The central bank is fighting to keep inflation under control at almost 49% with a tight monetary policy by maintaining its key rate at 50% for eight consecutive months. As a result, industrial production has slowed, but the domestic demand remains strong, partly because people in Turkey are delaying buying various goods to avoid even higher prices.
According to Emre Akcakmak, a senior consultant with East Capital International AB in Dubai, slower-than-expected GDP growth may have a bright side. Investors would now be more interested in soft landing and long-term decline in inflation rather than prioritizing fast economic growth.

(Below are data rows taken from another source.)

-- ==== Sys2Proof/Laws/PerInstr.lean ====
section
/-! SUPPORT. For every operation: it has as many words as its format gives it (spec/30_encoding.md R81), which the decoder
counts from the first word alone. One lemma a constructor. -/

namespace Sys2Proof.Laws

/-- The operation's words are a first word and as many argument words as the first word's opcode asks for. -/
def FitsWords.Statement (i : Instr) : Prop := ∃ w ws, encode i = w :: ws ∧ (encode i).length = wordCount w

theorem fits_of {i : Instr} {w : Word} {ws : List Word} (h : encode i = w :: ws) (hl : (encode i).length = wordCount w) :
    FitsWords.Statement i := ⟨w, ws, h, hl⟩

/-- The word count depends on the opcode alone. -/
theorem wordCount_opWord (op : Byte) (b c : Nibble) (x : Half) :
    wordCount (opWord op b c x) = wordCount (opWord op 0 0 0) := by
  simp only [wordCount, opField_opWord]

theorem FitsWords.configure (b) (c) (d) : FitsWords.Statement (.configure b c d) :=
  fits_of rfl (by rw [wordCount_opWord]; rfl)

theorem FitsWords.enable (b) (m) : FitsWords.Statement (.enable b m) :=
  fits_of rfl (by rw [wordCount_opWord]; rfl)

theorem FitsWords.disable (b) (m) : FitsWords.Statement (.disable b m) :=
  fits_of rfl (by rw [wordCount_opWord]; rfl)

theorem FitsWords.txPush (b) (c) (w) : FitsWords.Statement (.txPush b c w) :=
  fits_of rfl (by rw [wordCount_opWord]; rfl)

theorem FitsWords.rxPop (b) (c) : FitsWords.Statement (.rxPop b c) :=
  fits_of rfl (by rw [wordCount_opWord]; rfl)

theorem FitsWords.irqClear (b) (m) : FitsWords.Statement (.irqClear b m) :=
  fits_of rfl (by rw [wordCount_opWord]; rfl)

theorem FitsWords.irqRead (b) : FitsWords.Statement (.irqRead b) :=
  fits_of rfl (by rw [wordCount_opWord]; rfl)

theorem FitsWords.irqForce (b) (m) : FitsWords.Statement (.irqForce b m) :=
  fits_of rfl (by rw [wordCount_opWord]; rfl)

theorem FitsWords.irqInte (b) (m) : FitsWords.Statement (.irqInte b m) :=
  fits_of rfl (by rw [wordCount_opWord]; rfl)

theorem FitsWords.irqGlobal (v) : FitsWords.Statement (.irqGlobal v) :=
  fits_of rfl (by rw [wordCount_opWord]; rfl)

theorem FitsWords.gpioSetFunc (p) (f) : FitsWords.Statement (.gpioSetFunc p f) :=
  fits_of rfl (by rw [wordCount_opWord]; rfl)

theorem FitsWords.gpioSetDir (p) (oe) : FitsWords.Statement (.gpioSetDir p oe) :=
  fits_of rfl (by rw [wordCount_opWord]; rfl)

theorem FitsWords.gpioPut (p) (v) : FitsWords.Statement (.gpioPut p v) :=
  fits_of rfl (by rw [wordCount_opWord]; rfl)

theorem FitsWords.gpioGet (p) : FitsWords.Statement (.gpioGet p) :=
  fits_of rfl (by rw [wordCount_opWord]; rfl)

theorem FitsWords.gpioSetPull (p) (pull) : FitsWords.Statement (.gpioSetPull p pull) :=
  fits_of rfl (by rw [wordCount_opWord]; rfl)

theorem FitsWords.busSetDir (oe) : FitsWords.Statement (.busSetDir oe) :=
  fits_of rfl (by rw [wordCount_opWord]; rfl)

theorem FitsWords.busPut (v) : FitsWords.Statement (.busPut v) :=
  fits_of rfl (by rw [wordCount_opWord]; rfl)

theorem FitsWords.busGet : FitsWords.Statement (.busGet) :=
  fits_of rfl (by rw [wordCount_opWord]; rfl)

theorem FitsWords.chWaitIdle (b) (c) : FitsWords.Statement (.chWaitIdle b c) :=
  fits_of rfl (by rw [wordCount_opWord]; rfl)

theorem FitsWords.rdwFire (b) (c) : FitsWords.Statement (.rdwFire b c) :=
  fits_of rfl (by rw [wordCount_opWord]; rfl)

theorem FitsWords.rdwRearm (b) (c) : FitsWords.Statement (.rdwRearm b c) :=
  fits_of rfl (by rw [wordCount_opWord]; rfl)

theorem FitsWords.wrwFire (b) (c) : FitsWords.Statement (.wrwFire b c) :=
  fits_of rfl (by rw [wordCount_opWord]; rfl)

theorem FitsWords.wrwRearm (b) (c) : FitsWords.Statement (.wrwRearm b c) :=
  fits_of rfl (by rw [wordCount_opWord]; rfl)

theorem FitsWords.waiteAssert (b) (c) : FitsWords.Statement (.waiteAssert b c) :=
  fits_of rfl (by rw [wordCount_opWord]; rfl)

theorem FitsWords.waiteRelease (b) (c) : FitsWords.Statement (.waiteRelease b c) :=
  fits_of rfl (by rw [wordCount_opWord]; rfl)

theorem FitsWords.rcdStrobe (b) (c) : FitsWords.Statement (.rcdStrobe b c) :=
  fits_of rfl (by rw [wordCount_opWord]; rfl)

theorem FitsWords.rcdSeewait (b) (c) : FitsWords.Statement (.rcdSeewait b c) :=
  fits_of rfl (by rw [wordCount_opWord]; rfl)

theorem FitsWords.rcdSample (b) (c) : FitsWords.Statement (.rcdSample b c) :=
  fits_of rfl (by rw [wordCount_opWord]; rfl)

theorem FitsWords.wcdStart (b) (c) : FitsWords.Statement (.wcdStart b c) :=
  fits_of rfl (by rw [wordCount_opWord]; rfl)

theorem FitsWords.wcdSeewait (b) (c) : FitsWords.Statement (.wcdSeewait b c) :=
  fits_of rfl (by rw [wordCount_opWord]; rfl)

theorem FitsWords.wcdFinish (b) (c) : FitsWords.Statement (.wcdFinish b c) :=
  fits_of rfl (by rw [wordCount_opWord]; rfl)

theorem FitsWords.hostRdBegin : FitsWords.Statement (.hostRdBegin) :=
  fits_of rfl (by rw [wordCount_opWord]; rfl)

theorem FitsWords.hostSeeWait : FitsWords.Statement (.hostSeeWait) :=
  fits_of rfl (by rw [wordCount_opWord]; rfl)

theorem FitsWords.hostRdEnd : FitsWords.Statement (.hostRdEnd) :=
  fits_of rfl (by rw [wordCount_opWord]; rfl)

theorem FitsWords.hostWrBegin (v) : FitsWords.Statement (.hostWrBegin v) :=
  fits_of rfl (by rw [wordCount_opWord]; rfl)

theorem FitsWords.hostWrEnd : FitsWords.Statement (.hostWrEnd) :=
  fits_of rfl (by rw [wordCount_opWord]; rfl)

theorem FitsWords.perRdAck : FitsWords.Statement (.perRdAck) :=
  fits_of rfl (by rw [wordCount_opWord]; rfl)

theorem FitsWords.perRdReady : FitsWords.Statement (.perRdReady) :=
  fits_of rfl (by rw [wordCount_opWord]; rfl)

theorem FitsWords.perRdDone : FitsWords.Statement (.perRdDone) :=
  fits_of rfl (by rw [wordCount_opWord]; rfl)

theorem FitsWords.perWrAck : FitsWords.Statement (.perWrAck) :=
  fits_of rfl (by rw [wordCount_opWord]; rfl)

theorem FitsWords.perWrLatch : FitsWords.Statement (.perWrLatch) :=
  fits_of rfl (by rw [wordCount_opWord]; rfl)

theorem FitsWords.perWrDone : FitsWords.Statement (.perWrDone) :=
  fits_of rfl (by rw [wordCount_opWord]; rfl)

theorem FitsWords.post (k) : FitsWords.Statement (.post k) :=
  fits_of rfl (by rw [wordCount_opWord]; rfl)

theorem FitsWords.register (b) (k) : FitsWords.Statement (.register b k) :=
  fits_of rfl (by rw [wordCount_opWord]; rfl)

theorem FitsWords.isrRd (b) : FitsWords.Statement (.isrRd b) :=
  fits_of rfl (by rw [wordCount_opWord]; rfl)

theorem FitsWords.isrWr (b) : FitsWords.Statement (.isrWr b) :=
  fits_of rfl (by rw [wordCount_opWord]; rfl)

theorem FitsWords.serviceRead (b) : FitsWords.Statement (.serviceRead b) :=
  fits_of rfl (by rw [wordCount_opWord]; rfl)

theorem FitsWords.serviceWrite (b) : FitsWords.Statement (.serviceWrite b) :=
  fits_of rfl (by rw [wordCount_opWord]; rfl)

theorem FitsWords.masterRead (b) : FitsWords.Statement (.masterRead b) :=
  fits_of rfl (by rw [wordCount_opWord]; rfl)

theorem FitsWords.masterWrite (b) (v) : FitsWords.Statement (.masterWrite b v) :=
  fits_of rfl (by rw [wordCount_opWord]; rfl)

theorem FitsWords.periphInit : FitsWords.Statement (.periphInit) :=
  fits_of rfl (by rw [wordCount_opWord]; rfl)

theorem FitsWords.masterInit : FitsWords.Statement (.masterInit) :=
  fits_of rfl (by rw [wordCount_opWord]; rfl)

theorem FitsWords.dispatch : FitsWords.Statement (.dispatch) :=
  fits_of rfl (by rw [wordCount_opWord]; rfl)

end Sys2Proof.Laws
end

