theorem writes_keep {s u : State} {r : Result} (h1 : u.blks = s.blks) (h2 : u.par = s.par) (h3 : u.ctx = s.ctx) :
    (Effect.done u r none).writes s := wrote_nothing h1 h2 h3

theorem writes_ifProcessor {i : Instr} {s : State} {e : Effect} (h : e.writes s) : (ifProcessor i s e).writes s := by
  unfold ifProcessor
  split
  · trivial
  · split
    · trivial
    · exact h

theorem writes_ifTask {i : Instr} {s : State} {e : Effect} (h : e.writes s) : (ifTask i s e).writes s := by
  refine writes_ifProcessor ?_
  split
  · exact h
  · trivial

theorem writes_ifRole {r : Role} {s : State} {e : Effect} (h : e.writes s) : (ifRole r s e).writes s := by
  unfold ifRole
  split
  · exact h
  · trivial

theorem writes_ifChannel {i : Instr} {t : Template} {b c : Nat} {s : State} {e : Effect}
    (h : (s.chan b c).owner ≠ .none → (s.chan b c).enabled = true → (s.chan b c).cfg.template = t → e.writes s) :
    (ifChannel i t b c s e).writes s := by
  unfold ifChannel
  split
  · trivial
  · split
    · trivial
    · next h2 h3 =>
      simp only [not_or, ne_eq, not_not] at h2
      exact h h2.2.1 (by simpa using h3) h2.2.2

theorem writes_guarded {g : Bool} {s : State} {e : Effect} (h : g = true → e.writes s) : (guarded g e).writes s := by
  unfold guarded
  split
  · next hg => exact h hg
  · trivial

theorem writes_andThen {s : State} {e : Effect} {f : State → Result → State × Result} (h : e.writes s)
    (hf : ∀ t r, (f t r).1.blks = t.blks ∧ (f t r).1.par = t.par ∧ (f t r).1.ctx = t.ctx) : (e.andThen f).writes s := by
  cases e with
  | done t r w => exact wrote_blks h (hf t r).1 (hf t r).2.1 (hf t r).2.2
  | hold => trivial
  | refuse r => trivial
  | raise g => trivial

theorem writes_onPin {s : State} {p : Nat} {e : Effect} (h : e.writes s) : (onPin s p e).writes s := by
  unfold onPin
  split
  · exact h
  · trivial

theorem writes_blockingOp {s : State} {e : Effect} (h : e.writes s) : (blockingOp s e).writes s := by
  unfold blockingOp
  split
  · exact h
  · trivial

theorem writes_configure (b c : Nat) (d : DescWords) (s : State) : (effConfigure b c d s).writes s := by
  unfold effConfigure
  split
  · trivial
  next cfg hd =>
  split
  · trivial
  next ho =>
  split
  · trivial
  next hg =>
  split
  · trivial
  next hp =>
  split
  · exact wrote_modChan .disable (fun h => by cases h) rfl rfl
  · next o hch =>
    have hne : freeOffsets s.par (s.blk b) (s.par.len cfg.template) ≠ [] := by
      intro h; rw [h, chooseOffset_nil] at hch; cases hch
    obtain ⟨o', h1, h2⟩ := chooseOffset_mem (par := s.par) (t := s.tick) hne
    rw [hch] at h1
    cases h1
    refine ⟨rfl, rfl, fun b' c' => ?_, fun b' _ => flags_configureAt .., fun b' c' h h' => ?_, .inr ⟨b, c, o, cfg, rfl, h2⟩⟩
    · rw [chan_configureAt]
      split
      · next h =>
        obtain ⟨rfl, rfl⟩ := h
        exact .configure d cfg o hd (by simpa using ho) (by simpa using hg) (by simpa using hp) (mem_freeOffsets.mp h2).1
      · exact .same
    · rw [chan_configureAt] at h'
      split at h'
      · cases h'
      · rw [h] at h'; cases h'

theorem writes_enable (b : Nat) (m : Half) (s : State) : (effEnable b m s).writes s := by
  unfold effEnable
  split
  · trivial
  next hn =>
  rw [List.find?_eq_none] at hn
  generalize maskChannels s.par m = cs at hn ⊢
  obtain ⟨bl, hbl⟩ := fold_fields (fun ch : Channel => { ch with enabled := true }) cs s b
  have hch := chan_fold (f := fun ch : Channel => { ch with enabled := true }) (fun _ => rfl) cs s b
  have hfl := blk_fold Block.flags (fun _ _ _ => rfl) (fun ch : Channel => { ch with enabled := true }) cs s b
  have him := blk_fold Block.imem (fun _ _ _ => rfl) (fun ch : Channel => { ch with enabled := true }) cs s b
  have htg := fun a b' => blk_fold (fun k => k.tag a) (fun _ _ _ => rfl) (fun ch : Channel => { ch with enabled := true })
    cs s b b'
  refine ⟨by rw [enableChannels, hbl], by rw [enableChannels, hbl], fun b' c' => ?_, fun b' _ => hfl b', fun b' c' h h' ht => ?_,
    .inl ⟨fun b' => ⟨him b', fun a => htg a b'⟩, fun b' c' => ?_⟩⟩
  · rw [enableChannels, hch]
    split
    · next h => obtain ⟨rfl, hc⟩ := h; exact .enable (by simpa using hn c' hc)
    · exact .same
  · rw [enableChannels, hch] at h' ht
    split at h'
    · next hbc =>
      obtain ⟨rfl, hc⟩ := hbc
      rw [if_pos ⟨rfl, hc⟩] at ht
      exact if_pos (List.any_eq_true.mpr ⟨c', hc, by simpa using ht⟩)
    · rw [h] at h'; cases h'
  · rw [enableChannels, hch]
    split
    · next h => obtain ⟨rfl, -⟩ := h; exact ⟨rfl, rfl⟩
    · exact ⟨rfl, rfl⟩

theorem writes_disable (b : Nat) (m : Half) (s : State) : (effDisable b m s).writes s := by
  unfold effDisable
  generalize maskChannels s.par m = cs
  obtain ⟨bl, hbl⟩ := fold_fields (fun ch : Channel => { ch with enabled := false }) cs s b
  have hch := chan_fold (f := fun ch : Channel => { ch with enabled := false }) (fun _ => rfl) cs s b
  have hfl := blk_fold Block.flags (fun _ _ _ => rfl) (fun ch : Channel => { ch with enabled := false }) cs s b
  have him := blk_fold Block.imem (fun _ _ _ => rfl) (fun ch : Channel => { ch with enabled := false }) cs s b
  have htg := fun a b' => blk_fold (fun k => k.tag a) (fun _ _ _ => rfl) (fun ch : Channel => { ch with enabled := false })
    cs s b b'
  have e : cs.foldl (fun t c => disableChannel t b c) s
      = cs.foldl (fun t c => t.modChan b c fun ch => { ch with enabled := false }) s := rfl
  rw [e]
  refine ⟨by rw [hbl], by rw [hbl], fun b' c' => ?_, fun b' _ => hfl b', fun b' c' h h' => ?_,
    .inl ⟨fun b' => ⟨him b', fun a => htg a b'⟩, fun b' c' => ?_⟩⟩
  · rw [hch]
    split
    · next h => obtain ⟨rfl, hc⟩ := h; exact .disable
    · exact .same
  · rw [hch] at h'
    split at h'
    · cases h'
    · rw [h] at h'; cases h'
  · rw [hch]
    split
    · next h => obtain ⟨rfl, -⟩ := h; exact ⟨rfl, rfl⟩
    · exact ⟨rfl, rfl⟩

Okan Ertem, senior economist at Turk Ekonomi Bankasi AS, states that consumption is still the biggest driver of gross domestic product growth, even though it has decreased every quarter for the past two quarters.
It indicates that Turkey is getting closer to the output level, which could support the disinflation process and reduce import volumes quarterly and yearly.
According to the Turkish central bank, inflation will peak this year at 44% and decline to 21% by the end of 2025.
Earlier this month, the central bank hinted that the rate cut would soon make sense as the inflation is declining. The speed of expected monetary eases will significantly impact the growth in the upcoming quarters.
In the past, President Recep Tayyip Erdogan has prioritized economic growth over price stability. After his reelection in 2023, a new economic team led by Finance Minister Mehmet Simsek prioritized more market-friendly measures.
Since the economy is facing its first recession since 2018, investors wonder whether President Recep Tayyip Erdogan will return to his policies that support growth.
In 2018, Turkey‘s economy faced recession after a long time since the global financial crisis in 2008.
According to reports, Turkey’s GDP declined by 2.4% in the first quarter of 2019 after declining by 3% in the last quarter of 2018.
It was followed by a 1.6% decline in the previous quarter, making it two consecutive quarters of declining growth, the definition of recession.
Due to the trade war with the United States, the Turkish currency lira dropped, increasing the costs of imports.
There have been warning signs for the past few years regarding Turkey’s economic situation. The previous recession has impacted the car, housing sales, and industrial production.
This made the central bank increase the interest rates, which made borrowing costly.
The biggest challenge was reducing volatility in markets as the Turkish lira depreciated to a record low, reducing the investor’s confidence.
Due to its political strains with the United States, Turkey, highly praised for its economic record during the previous ten years, is now struggling.
In August 2018, US President Donald Trump increased the tariffs on Turkish steel and aluminum imports amid a diplomatic crisis over the custody of American pastor Andrew Brunson. Trump threatened to destroy its economy in January if it launched its troops into Syria for retribution to Kurdish groups that were formerly American partners against the Islamic State.